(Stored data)
_ _ _ _

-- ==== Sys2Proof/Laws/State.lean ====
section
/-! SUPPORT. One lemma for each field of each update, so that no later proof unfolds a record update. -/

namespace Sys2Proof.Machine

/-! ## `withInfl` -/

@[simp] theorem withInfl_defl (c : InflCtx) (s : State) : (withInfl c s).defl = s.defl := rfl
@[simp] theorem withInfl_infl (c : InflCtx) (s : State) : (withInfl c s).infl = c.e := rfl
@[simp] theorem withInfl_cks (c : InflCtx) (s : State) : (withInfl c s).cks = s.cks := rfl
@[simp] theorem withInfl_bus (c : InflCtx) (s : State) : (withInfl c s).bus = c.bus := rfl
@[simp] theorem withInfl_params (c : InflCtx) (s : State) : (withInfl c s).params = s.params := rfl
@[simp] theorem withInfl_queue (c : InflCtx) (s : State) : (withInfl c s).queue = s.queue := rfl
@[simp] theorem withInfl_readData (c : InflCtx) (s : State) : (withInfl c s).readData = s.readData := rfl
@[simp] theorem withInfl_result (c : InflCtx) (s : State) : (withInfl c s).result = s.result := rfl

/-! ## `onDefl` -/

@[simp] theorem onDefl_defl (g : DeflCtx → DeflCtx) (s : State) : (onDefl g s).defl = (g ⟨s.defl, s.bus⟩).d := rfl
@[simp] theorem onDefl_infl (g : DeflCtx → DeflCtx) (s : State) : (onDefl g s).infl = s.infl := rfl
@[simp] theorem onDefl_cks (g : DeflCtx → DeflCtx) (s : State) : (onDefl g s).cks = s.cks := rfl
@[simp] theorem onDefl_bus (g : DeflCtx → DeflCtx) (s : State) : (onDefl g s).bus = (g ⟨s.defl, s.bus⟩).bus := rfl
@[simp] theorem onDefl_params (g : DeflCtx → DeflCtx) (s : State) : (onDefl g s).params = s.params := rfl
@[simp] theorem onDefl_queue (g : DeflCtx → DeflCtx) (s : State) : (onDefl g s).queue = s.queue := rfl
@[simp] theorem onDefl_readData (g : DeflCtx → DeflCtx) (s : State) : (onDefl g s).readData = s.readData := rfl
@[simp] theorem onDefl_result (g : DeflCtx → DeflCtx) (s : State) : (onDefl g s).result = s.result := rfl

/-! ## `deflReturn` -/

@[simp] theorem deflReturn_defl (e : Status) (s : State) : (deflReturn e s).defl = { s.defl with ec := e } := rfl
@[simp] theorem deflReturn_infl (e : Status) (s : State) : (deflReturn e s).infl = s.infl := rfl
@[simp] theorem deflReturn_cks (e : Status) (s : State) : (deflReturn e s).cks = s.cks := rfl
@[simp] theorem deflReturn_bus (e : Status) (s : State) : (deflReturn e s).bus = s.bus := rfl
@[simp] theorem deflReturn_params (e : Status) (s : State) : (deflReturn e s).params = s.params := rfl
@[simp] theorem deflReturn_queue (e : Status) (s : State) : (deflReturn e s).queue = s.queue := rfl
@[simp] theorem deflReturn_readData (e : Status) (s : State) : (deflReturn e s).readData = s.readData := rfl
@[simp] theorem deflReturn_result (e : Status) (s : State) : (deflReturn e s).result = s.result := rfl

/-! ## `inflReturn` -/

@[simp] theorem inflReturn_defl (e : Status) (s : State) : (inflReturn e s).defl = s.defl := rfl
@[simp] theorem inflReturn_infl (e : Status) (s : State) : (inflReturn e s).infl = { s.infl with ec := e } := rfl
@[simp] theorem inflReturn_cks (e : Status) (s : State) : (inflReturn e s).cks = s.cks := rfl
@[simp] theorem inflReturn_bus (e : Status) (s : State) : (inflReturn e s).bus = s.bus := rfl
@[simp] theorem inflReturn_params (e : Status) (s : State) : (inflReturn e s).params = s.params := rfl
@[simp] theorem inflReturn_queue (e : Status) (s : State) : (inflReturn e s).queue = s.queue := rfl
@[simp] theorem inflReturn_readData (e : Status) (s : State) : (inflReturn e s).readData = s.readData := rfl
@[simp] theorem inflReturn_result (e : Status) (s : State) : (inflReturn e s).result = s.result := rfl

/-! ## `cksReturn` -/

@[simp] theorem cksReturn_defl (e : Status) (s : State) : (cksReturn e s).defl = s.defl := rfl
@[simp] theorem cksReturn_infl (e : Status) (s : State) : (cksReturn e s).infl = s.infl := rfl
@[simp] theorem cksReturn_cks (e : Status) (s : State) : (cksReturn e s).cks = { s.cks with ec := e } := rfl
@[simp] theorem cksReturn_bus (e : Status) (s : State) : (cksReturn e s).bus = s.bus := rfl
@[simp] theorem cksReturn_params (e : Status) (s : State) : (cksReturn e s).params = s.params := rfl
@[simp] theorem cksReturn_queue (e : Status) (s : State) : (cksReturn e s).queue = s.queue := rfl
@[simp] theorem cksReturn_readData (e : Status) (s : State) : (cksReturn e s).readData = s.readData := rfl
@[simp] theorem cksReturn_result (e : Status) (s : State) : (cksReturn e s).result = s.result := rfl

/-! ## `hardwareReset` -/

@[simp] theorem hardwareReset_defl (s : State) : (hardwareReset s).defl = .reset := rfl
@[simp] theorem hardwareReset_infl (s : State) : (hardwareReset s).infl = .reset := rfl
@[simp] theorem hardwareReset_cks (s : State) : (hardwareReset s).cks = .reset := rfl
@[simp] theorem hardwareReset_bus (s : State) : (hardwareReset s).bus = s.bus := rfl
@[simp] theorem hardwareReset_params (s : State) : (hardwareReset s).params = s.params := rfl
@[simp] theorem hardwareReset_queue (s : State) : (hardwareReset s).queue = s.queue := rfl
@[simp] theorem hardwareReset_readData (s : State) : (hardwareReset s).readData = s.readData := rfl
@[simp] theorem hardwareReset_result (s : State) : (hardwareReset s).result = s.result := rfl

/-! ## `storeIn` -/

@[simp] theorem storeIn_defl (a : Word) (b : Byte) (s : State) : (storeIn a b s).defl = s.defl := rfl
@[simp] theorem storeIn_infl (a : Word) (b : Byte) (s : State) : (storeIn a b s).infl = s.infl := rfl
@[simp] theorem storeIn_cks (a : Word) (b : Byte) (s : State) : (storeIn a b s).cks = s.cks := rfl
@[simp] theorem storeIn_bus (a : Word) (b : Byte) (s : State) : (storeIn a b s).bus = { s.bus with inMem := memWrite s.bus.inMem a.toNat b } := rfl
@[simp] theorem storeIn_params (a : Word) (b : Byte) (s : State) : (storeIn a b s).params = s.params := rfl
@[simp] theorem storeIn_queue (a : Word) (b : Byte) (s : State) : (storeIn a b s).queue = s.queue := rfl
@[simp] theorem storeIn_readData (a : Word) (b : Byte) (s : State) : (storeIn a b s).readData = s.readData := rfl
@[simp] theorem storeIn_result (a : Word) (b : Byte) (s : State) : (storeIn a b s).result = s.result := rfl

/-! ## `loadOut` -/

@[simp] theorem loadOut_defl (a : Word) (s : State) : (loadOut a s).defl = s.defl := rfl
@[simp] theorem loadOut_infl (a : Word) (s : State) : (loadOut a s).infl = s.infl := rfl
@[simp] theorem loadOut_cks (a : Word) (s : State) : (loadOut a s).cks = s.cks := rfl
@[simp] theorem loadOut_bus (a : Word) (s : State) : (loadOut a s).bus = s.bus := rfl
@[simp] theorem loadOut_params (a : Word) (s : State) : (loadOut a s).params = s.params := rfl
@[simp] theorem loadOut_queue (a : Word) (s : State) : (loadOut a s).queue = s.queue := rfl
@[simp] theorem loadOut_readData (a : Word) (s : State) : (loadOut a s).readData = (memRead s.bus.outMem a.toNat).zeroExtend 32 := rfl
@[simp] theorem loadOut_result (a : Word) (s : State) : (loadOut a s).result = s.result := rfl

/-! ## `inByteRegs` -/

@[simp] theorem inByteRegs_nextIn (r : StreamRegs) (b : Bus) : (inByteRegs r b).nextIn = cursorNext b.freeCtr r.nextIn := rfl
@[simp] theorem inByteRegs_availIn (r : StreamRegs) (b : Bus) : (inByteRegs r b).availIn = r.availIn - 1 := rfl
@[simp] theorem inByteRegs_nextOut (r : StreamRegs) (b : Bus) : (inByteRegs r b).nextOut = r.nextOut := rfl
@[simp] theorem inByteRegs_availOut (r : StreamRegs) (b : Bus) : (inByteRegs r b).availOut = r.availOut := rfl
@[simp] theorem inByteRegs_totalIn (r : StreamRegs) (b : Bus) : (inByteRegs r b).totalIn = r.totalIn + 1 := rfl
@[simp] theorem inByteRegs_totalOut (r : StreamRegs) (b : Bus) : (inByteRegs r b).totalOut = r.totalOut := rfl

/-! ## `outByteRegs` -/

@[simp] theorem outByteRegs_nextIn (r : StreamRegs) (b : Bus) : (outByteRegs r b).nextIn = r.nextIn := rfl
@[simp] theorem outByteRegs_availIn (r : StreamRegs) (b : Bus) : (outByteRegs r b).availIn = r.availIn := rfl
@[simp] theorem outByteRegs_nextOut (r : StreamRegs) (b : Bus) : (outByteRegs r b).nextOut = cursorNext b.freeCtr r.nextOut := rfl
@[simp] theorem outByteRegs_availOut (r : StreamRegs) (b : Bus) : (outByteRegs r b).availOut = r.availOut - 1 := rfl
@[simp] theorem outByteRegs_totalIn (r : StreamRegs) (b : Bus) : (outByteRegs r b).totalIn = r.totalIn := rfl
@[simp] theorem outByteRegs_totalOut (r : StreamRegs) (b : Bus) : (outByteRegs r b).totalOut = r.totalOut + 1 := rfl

_ _ _ _

Restate verbatim all lines from the start of the data through the line containing "c s).params = s.params := rfl", with both ends kept.

• _RESULT BELOW_:
-- ==== Sys2Proof/Laws/State.lean ====
section
/-! SUPPORT. One lemma for each field of each update, so that no later proof unfolds a record update. -/

namespace Sys2Proof.Machine

/-! ## `withInfl` -/

@[simp] theorem withInfl_defl (c : InflCtx) (s : State) : (withInfl c s).defl = s.defl := rfl
@[simp] theorem withInfl_infl (c : InflCtx) (s : State) : (withInfl c s).infl = c.e := rfl
@[simp] theorem withInfl_cks (c : InflCtx) (s : State) : (withInfl c s).cks = s.cks := rfl
@[simp] theorem withInfl_bus (c : InflCtx) (s : State) : (withInfl c s).bus = c.bus := rfl
@[simp] theorem withInfl_params (c : InflCtx) (s : State) : (withInfl c s).params = s.params := rfl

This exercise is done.